Of course I wish my path to doing my own thing hadn't taken so long and hadn't involved so much struggle and trauma and reaching a point where I hated being in a band and I maybe hated music. That was essentially what prompted me to finally writing my own songs. Dum Dum Girls started very casually without any intention of becoming a career band. It was just, how do I repair my relationship to making music since it's the thing I love the most and it's brought me overwhelming negativity, at least at that point in my life. I value each step because I don't think I'd be here if I hadn't really learned by doing all the wrong things [laughs], but I wish that I had a more solid sense of self.

You're out on tour with Garbage, are you a fan?

I am definitely a fan.

What was that moment like when you found out that were going to be opening for them on tour?

It wasn't as dramatic as you might hope. It was a series of emails where it was like, "Dude, we gotta do this. How do I do this?" It involved emailing Shirley [Manson] directly, and being like, "Heeeeey!"

Seriously?

Well, Dum Dum Girls had played a few shows with them so we had casual rapport and she has always been really supportive. She's just, she's great. She's whip-smart, and she's hilarious and she's kind of everything that you want to encounter in a female musical role model and beyond. My backstory with her is that Garbage was my first concert ever.

Seriously.

Yes! Which my mom wouldn't let me go to, not because I was like five, but because she was really controlling and overprotective.

Where was the show?

It was in the Bay Area. Unfortunately, I can't figure out where it was exactly. It was either '94, somewhere between '94 and '97. I think it was their first tour, but it might have been their second tour. I don't sadly have a memory.

So mom said no.

Mom said no. Dad said, "I got this."

X-Communicate triggers the words ex-communication which has a meaning that could be taken in a lot of different directions, so what did the title mean to you and the song that you named the album after?

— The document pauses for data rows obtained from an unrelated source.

/-- A write of 1 to a doorbell of an idle mailbox makes it busy, and one of 0 does nothing; one to a busy mailbox fails, and is logged
with its cause (R263, R279). Unmasking a vector sends the message that its pending bit holds (R275). A mailbox response (R279,
R297): the sixteen words of MBm_RESP spell OPCODE, TAG, STATUS, DETAIL, CSN and RESULT, padded with zeros; BUSY clears, DONE sets
and SEQ counts. A response on a command ring has the entry of its command consumed (R270), unless a flush has discarded it meanwhile (R271). -/
def Obligations.MailboxesAndVectorsAct : Prop :=
  ((∀ (s : State) (m : Nat) (v : Word), m < 8 → s.chip.takesWrite (Reg.MB_DOORBELL m) = true →
      ((s.chip.mbox m).busy = false → v.getLsbD 0 = true →
        exec (.mbmDoorbell m v) s = .next (s.onto (s.chip.setMbox m { s.chip.mbox m with busy := true, done := false }))) ∧
      ((s.chip.mbox m).busy = false → v.getLsbD 0 = false → exec (.mbmDoorbell m v) s = .next s) ∧
      ((s.chip.mbox m).busy = true → exec (.mbmDoorbell m v) s =
        .next (s.onto (s.chip.writeFailed false (Reg.MB_DOORBELL m) hostReq (s.chip.rd Reg.HB_EPOCH) 3 0 4)))) ∧
    (∀ (s : State) (k : Nat), k < 256 → s.chip.takesWrite (Reg.MSIX_CTRL k) = true →
      (k ∉ s.chip.msixPend → exec (.msixUnmask k) s = .next (s.onto (s.chip.wr (Reg.MSIX_CTRL k) 0))) ∧
      (k ∈ s.chip.msixPend → exec (.msixUnmask k) s = .next (s.onto (Chip.emit
        { s.chip.wr (Reg.MSIX_CTRL k) 0 with msixPend := s.chip.msixPend.filter (· != k) }
        (.msix k (s.chip.rd (Reg.MSIX_ADDR_LO k) + s.chip.rd (Reg.MSIX_ADDR_HI k) * 2 ^ 32)
          (s.chip.rd (Reg.MSIX_DATA k)))))))) ∧
  (∀ (c : Chip) (m op tag : Nat) (a : Answer), m < 8 → op < 65536 → tag < 65536 → a.status < 65536 →
      a.detail < 65536 → a.csn < 2 ^ 64 →
      (c.respond (.mbox m) op tag a).rd (Reg.MB_RESP m 0) = op + tag * 65536 ∧
      (c.respond (.mbox m) op tag a).rd (Reg.MB_RESP m 1) = a.status + a.detail * 65536 ∧
      (c.respond (.mbox m) op tag a).rd (Reg.MB_RESP m 2) = a.csn % 2 ^ 32 ∧
      (c.respond (.mbox m) op tag a).rd (Reg.MB_RESP m 3) = a.csn / 2 ^ 32 ∧
      (∀ k, k < 12 → (c.respond (.mbox m) op tag a).rd (Reg.MB_RESP m (4 + k)) = ofLE (padTo 4 (a.result.drop (4 * k)))) ∧
      (c.respond (.mbox m) op tag a).mbox m = ⟨false, true, ((c.mbox m).seq + 1) % 65536⟩ ∧
      ∀ j, j ≠ m → (c.respond (.mbox m) op tag a).mbox j = c.mbox j) ∧
  (∀ (c : Chip) (r op tag : Nat) (a : Answer), c.ringType r = 0 → (c.ring r).taken = true → 0 < (c.ring r).unread →
    (c.respond (.ring r) op tag a).ring r = { c.ring r with
      cons := if (c.ring r).cut then (c.ring r).cons else ((c.ring r).cons + 1) % 2 ^ 32, taken := false, cut := false, stalled := false })

/-- What the consumer's writes do to a telemetry FIFO (R281, R282, R284): ADVANCE moves RD by n, down to a multiple of 8 and no
further than DRAIN_LEN; MARK and REWIND copy RD and MARK; RELEASE below DRAIN_LEN raises MARK to RD, and at DRAIN_LEN empties the
bank, whereupon a filling bank that is due closes; CLOSE asks for the closure of a filling bank that holds something, which comes
at once if the other is empty and no record is under way; FLUSH empties both banks and sends the rest of a record under way to
the discard sink, counted. A write of 0 to any but ADVANCE does nothing. A bank closed is drained from its start. -/
def Obligations.TelemetryConsumerWritesAct : Prop :=
  (∀ (c : Chip) (f : Nat), f < 8 → (c.closeBank f).fifo f = { c.fifo f with
      filling := [], draining := (c.fifo f).filling, fillBank := 1 - (c.fifo f).fillBank, rd := 0, mark := 0, closeReq := false } ∧
    bit ((c.closeBank f).rd (Reg.TF_EVT f)) 1 = true ∧ (c.closeBank f).csn = c.csn) ∧
  (∀ (s : State) (f : Nat) (v : Word) (x : Fifo), f < 8 → x = s.chip.fifo f →
    (s.chip.takesWrite (Reg.TF_ADVANCE f) = true → exec (.tffAdvance f v) s = .next (s.onto (s.chip.setFifo f { x with
      rd := min x.draining.length ((x.rd + v.toNat % 2 ^ 15) / 8 * 8) }))) ∧
    (s.chip.takesWrite (Reg.TF_MARK f) = true →
      (v.getLsbD 0 = true → exec (.tffMark f v) s = .next (s.onto (s.chip.setFifo f { x with mark := x.rd }))) ∧
      (v.getLsbD 0 = false → exec (.tffMark f v) s = .next s)) ∧
    (s.chip.takesWrite (Reg.TF_REWIND f) = true →
      (v.getLsbD 0 = true → exec (.tffRewind f v) s = .next (s.onto (s.chip.setFifo f { x with rd := x.mark }))) ∧
      (v.getLsbD 0 = false → exec (.tffRewind f v) s = .next s)) ∧
    (s.chip.takesWrite (Reg.TF_RELEASE f) = true →
      (v.getLsbD 0 = true → x.rd ≠ x.draining.length → exec (.tffRelease f v) s =
        .next (s.onto (s.chip.setFifo f { x with mark := max x.mark x.rd }))) ∧
      (v.getLsbD 0 = true → x.rd = x.draining.length → ∀ c : Chip,
        c = s.chip.setFifo f { x with draining := [], rd := 0, mark := 0 } → exec (.tffRelease f v) s =
          .next (s.onto (if c.closeDue f then c.closeBank f else c))) ∧
      (v.getLsbD 0 = false → exec (.tffRelease f v) s = .next s)) ∧
    (s.chip.takesWrite (Reg.TF_CLOSE f) = true →
      (v.getLsbD 0 = true → x.filling ≠ [] → ∀ c : Chip, c = s.chip.setFifo f { x with closeReq := true } →
        exec (.tffClose f v) s = .next (s.onto (if x.draining = [] ∧ x.begun = none then c.closeBank f else c))) ∧
      ((v.getLsbD 0 = false ∨ x.filling = []) → exec (.tffClose f v) s = .next s)) ∧
    (s.chip.takesWrite (Reg.TF_FLUSH f) = true →
      (v.getLsbD 0 = true → x.begun = none → exec (.tffFlush f v) s = .next (s.onto (s.chip.setFifo f { x with
        filling := [], draining := [], rd := 0, mark := 0, closeReq := false }))) ∧
      (v.getLsbD 0 = true → x.begun ≠ none → exec (.tffFlush f v) s =
        .next (s.onto ((s.chip.inc (Reg.TF_SINK_CNT f)).setFifo f { x with
          filling := [], draining := [], rd := 0, mark := 0, closeReq := false, begun := none, sinking := true }))) ∧
      (v.getLsbD 0 = false → exec (.tffFlush f v) s = .next s)))

/-- A producer's record (R280, R281, R283, R284): counted for its producer whatever becomes of it; its header spells LEN, a multiple
of 8, TYPE and SEQ; it stands whole at the end of its FIFO's filling bank where it fits, in a bank just opened where the other is
empty, and is lost and counted otherwise; without a FIFO, or with the host bridge or Lagoon off, it goes nowhere. A record begun
is in no bank until it ends; the end of one that a flush cut leaves the sink. No bank ever holds more than 16 KiB. A bank whose
first record has waited AGE_MS closes once the other is empty and no record is under way. -/
def Obligations.TelemetryRecordsFillBanks : Prop :=
  (∀ (s : State) (producer f seq : Nat) (body rec_ : List Byte) (c : Chip) (x : Fifo), 1 ≤ producer → producer ≤ 3 →
      body.length ≤ 16376 → seq = (s.chip.produced.getD (producer - 1) 0 + 1) % 2 ^ 32 →
      c = { s.chip with produced := s.chip.produced.set (producer - 1) seq } → rec_ = telemRecord producer seq body →
      (body.length % 8 = 0 → rec_ = leBytes 2 (8 + body.length) ++ [BitVec.ofNat 8 producer, 0] ++ leBytes 4 seq ++ body) ∧
      ((s.chip.fifoOf producer = none ∨ s.chip.domainOn 2 = false ∨ s.chip.domainOn 3 = false) →
        exec (.telemRecordProduce producer (.whole body)) s = .next (s.onto c)) ∧
      (s.chip.domainOn 2 = true → s.chip.domainOn 3 = true → s.chip.fifoOf producer = some f → x = s.chip.fifo f →
        (x.filling.length + ((x.begun.getD []).length + rec_.length) ≤ 16384 →
          ((c.putRecord f rec_).fifo f = { x with
            filling := x.filling ++ rec_, firstAt := if x.filling = [] then s.chip.cycle else x.firstAt }) ∧
          exec (.telemRecordProduce producer (.whole body)) s = .next (s.onto ((c.putRecord f rec_).tryClose f)) ∧
          (x.begun = none → x.sinking = false → exec (.telemRecordProduce producer (.begins body)) s =
            .next (s.onto (c.setFifo f { x with begun := some rec_ })))) ∧
        (16384 < x.filling.length + ((x.begun.getD []).length + rec_.length) →
          (x.draining = [] → x.begun = none → exec (.telemRecordProduce producer (.whole body)) s =
            .next (s.onto (((c.closeBank f).putRecord f rec_).tryClose f))) ∧
          ((x.draining ≠ [] ∨ x.begun ≠ none) → exec (.telemRecordProduce producer (.whole body)) s =
            .next (s.onto (c.loseRecord f))) ∧
          (x.draining = [] → x.begun = none → x.sinking = false → exec (.telemRecordProduce producer (.begins body)) s =
            .next (s.onto ((c.closeBank f).setFifo f { (c.closeBank f).fifo f with begun := some rec_ }))) ∧
          (x.draining ≠ [] → x.begun = none → x.sinking = false → exec (.telemRecordProduce producer (.begins body)) s =
            .next (s.onto (c.loseRecord f)))) ∧
        ((x.begun ≠ none ∨ x.sinking = true) → exec (.telemRecordProduce producer (.begins body)) s = .next s) ∧
        (∀ r, x.begun = some r → exec (.telemRecordProduce producer .ends) s =
          .next (s.onto (((s.chip.setFifo f { x with begun := none }).putRecord f r).tryClose f))) ∧
        (x.begun = none → exec (.telemRecordProduce producer .ends) s =
          .next (s.onto (s.chip.setFifo f { x with sinking := false })))) ∧
      (s.chip.fifoOf producer = none → exec (.telemRecordProduce producer (.begins body)) s = .next (s.onto c) ∧
        exec (.telemRecordProduce producer .ends) s = .next s)) ∧
  (∀ (s t : State) (producer : Nat) (part : RecordPart),
      (∀ f, (s.chip.fifo f).filling.length + ((s.chip.fifo f).begun.getD []).length ≤ 16384 ∧
        (s.chip.fifo f).draining.length ≤ 16384) →
      exec (.telemRecordProduce producer part) s = .next t →
      ∀ f, (t.chip.fifo f).filling.length + ((t.chip.fifo f).begun.getD []).length ≤ 16384 ∧
        (t.chip.fifo f).draining.length ≤ 16384) ∧
  (∀ (s : State) (f : Nat) (x : Fifo) (c : Chip), f < 8 → x = s.chip.fifo f →
      c = s.chip.runToCycle (x.firstAt + 800000 * bits (s.chip.lv (Reg.TF_CFG f)) 8 8) →
      (x.filling = [] → exec (.telemAgeClose f) s = .next s) ∧
      (x.filling ≠ [] → exec (.telemAgeClose f) s =
        .next (s.onto (if x.draining = [] ∧ x.begun = none then c.closeBank f else c))))

/-! ### LPDDR5X through BAR2 -/

/-- A host write through BAR2 (R34, R258, R263, R302): while the endpoint serves BAR2 and PD_DRAM is on, octets that are mapped and
in no locked staging record are stored and change nothing else; those of a locked staging record store nothing, are logged with
cause 2 and raise TBL_WRITE_LOCKED; those of addresses that map nothing are logged with cause 4, and any while PD_DRAM is off with
cause 1. A host read that BAR2 maps answers the octets, poisoned where a word has a double-bit error, and any other is aborted
(R260, R394), but that one of the peer aperture is forwarded while the peer can be reached (R258); nothing happens before the endpoint
serves BAR2. -/
def Obligations.HostAccessesOfDramAreServed : Prop :=
  (∀ (s : State) (off a : Nat) (octets : List Byte) (req : Nat), off + octets.length ≤ Config.bar2Octets →
      a = s.chip.spaceOf off →
      (s.chip.bar2Ready = false → exec (.hostBar2Write off octets req) s = .next s) ∧
      (s.chip.bar2Ready = true → a + octets.length ≤ aperture → octets ≠ [] →
        (s.chip.domainOn 4 = true → (∀ i, i < octets.length → s.chip.mapsTo (a + i) = true ∧ s.chip.lockAt (a + i) = none) →
          exec (.hostBar2Write off octets req) s = .next (s.ontoBoth (s.chip.storeWords s.dram 5 (withAddresses a octets))) ∧
          (s.chip.eccDram.flips = [] → ∃ t, exec (.hostBar2Write off octets req) s = .next t ∧ t.chip = s.chip ∧
            t.pending = s.pending ∧ (∀ i (h : i < octets.length), Memory.read8 t.dram (a + i) = octets[i]) ∧
            ∀ b, b < a ∨ a + octets.length ≤ b → Memory.read8 t.dram b = Memory.read8 s.dram b)) ∧
        (∀ k, s.chip.domainOn 4 = true → (∀ i, i < octets.length → s.chip.mapsTo (a + i) = true ∧ s.chip.lockAt (a + i) ≠ none) →
          s.chip.lockAt a = some k → exec (.hostBar2Write off octets req) s =
            .next (s.onto ((s.chip.writeFailed true off req (s.chip.rd Reg.HB_EPOCH) 2 0 octets.length).writeLocked k))) ∧
        (s.chip.domainOn 4 = false → exec (.hostBar2Write off octets req) s =
          .next (s.onto (s.chip.writeFailed true off req (s.chip.rd Reg.HB_EPOCH) 1 0 octets.length))) ∧
        (s.chip.domainOn 4 = true → (∀ i, i < octets.length → s.chip.mapsTo (a + i) = false) →
          exec (.hostBar2Write off octets req) s =
            .next (s.onto (s.chip.writeFailed true off req (s.chip.rd Reg.HB_EPOCH) 4 0 octets.length))))) ∧
  (∀ (s : State) (off len a : Nat), off + len ≤ Config.bar2Octets → a = s.chip.spaceOf off →
    (s.chip.bar2Ready = false → exec (.hostBar2Read off len) s = .next s) ∧
    (s.chip.bar2Ready = true → a < aperture →
      (s.chip.readable a len = true →
        exec (.hostBar2Read off len) s = .next (s.onto ((s.chip.noteRead 0 5 a len).emit
          (.readData (s.chip.fetch s.dram a len) (s.chip.poisoned 0 a len)))) ∧
        (s.chip.eccDram.flips = [] → exec (.hostBar2Read off len) s =
          .next (s.onto (s.chip.emit (.readData (Memory.read s.dram a len) false))))) ∧
      (s.chip.readable a len = false → exec (.hostBar2Read off len) s = .next (s.onto (s.chip.emit .completerAbort)))) ∧
    (s.chip.bar2Ready = true → aperture ≤ a →
      (s.chip.peerUp = false → exec (.hostBar2Read off len) s = .next (s.onto (s.chip.emit .completerAbort))) ∧
      (s.chip.peerUp = true → exec (.hostBar2Read off len) s =
        .next (s.onto (s.chip.emit (.forwardRead (s.chip.peerOffset a) len))))))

I grew up super Catholic, so that archaic idea of ex-communication of people's spirits or possession, or exorcist-style stuff. In this setting it is more referring to the things in your life that you are hanging on to that maybe you need to not hang on to. It's a pretty honest question of evaluation of where I am now, should I make this call, or should I keep trying. That wasn't what I was going to call the album actually, I had some more esoteric, stupid title planned. It was a typo in an email where my [artist and relations] guy was like, "Cool, so title." We were talking about metadata and I was like, "Okay, yeah, that's better. That sounds like an album title. We'll go with that."

"Show Me" is a little darker than the other parts of the album.

I think it's lighter.

You think it's lighter?

It was one of the earlier songs that I wrote that made it on to the record. And when I say early, I mean post-the 45 songs that didn't make the record, it was part of a batch that did.

Hold up, take a step back. 45 songs didn't make it the record?

I think I finished about 62 songs. The first 40-ish weren't completely demoed all the way because there was an element of self-awareness that they were not quite good enough. "Show Me" was I think the only song that I had any kind of intent with, and it wasn't so much, "I want it to sound like this. I want to use these production elements." It was more that, to me, I was like, "Okay, how about this: I have not ever done an affirming song." I've never done a song that could be understood simply with a message that is supportive or welcoming or. Like, what haven't I done that? [laughs] That's what I get out of music. That's what I need. I gravitate toward songs like that. Yes, of course I need the catharsis of really angry songs or really sad songs. That helps me process part of my emotional baggage, but it's the songs that make me feel okay that are the ones I always go back to. I was like, "I'm going to try to do one of those."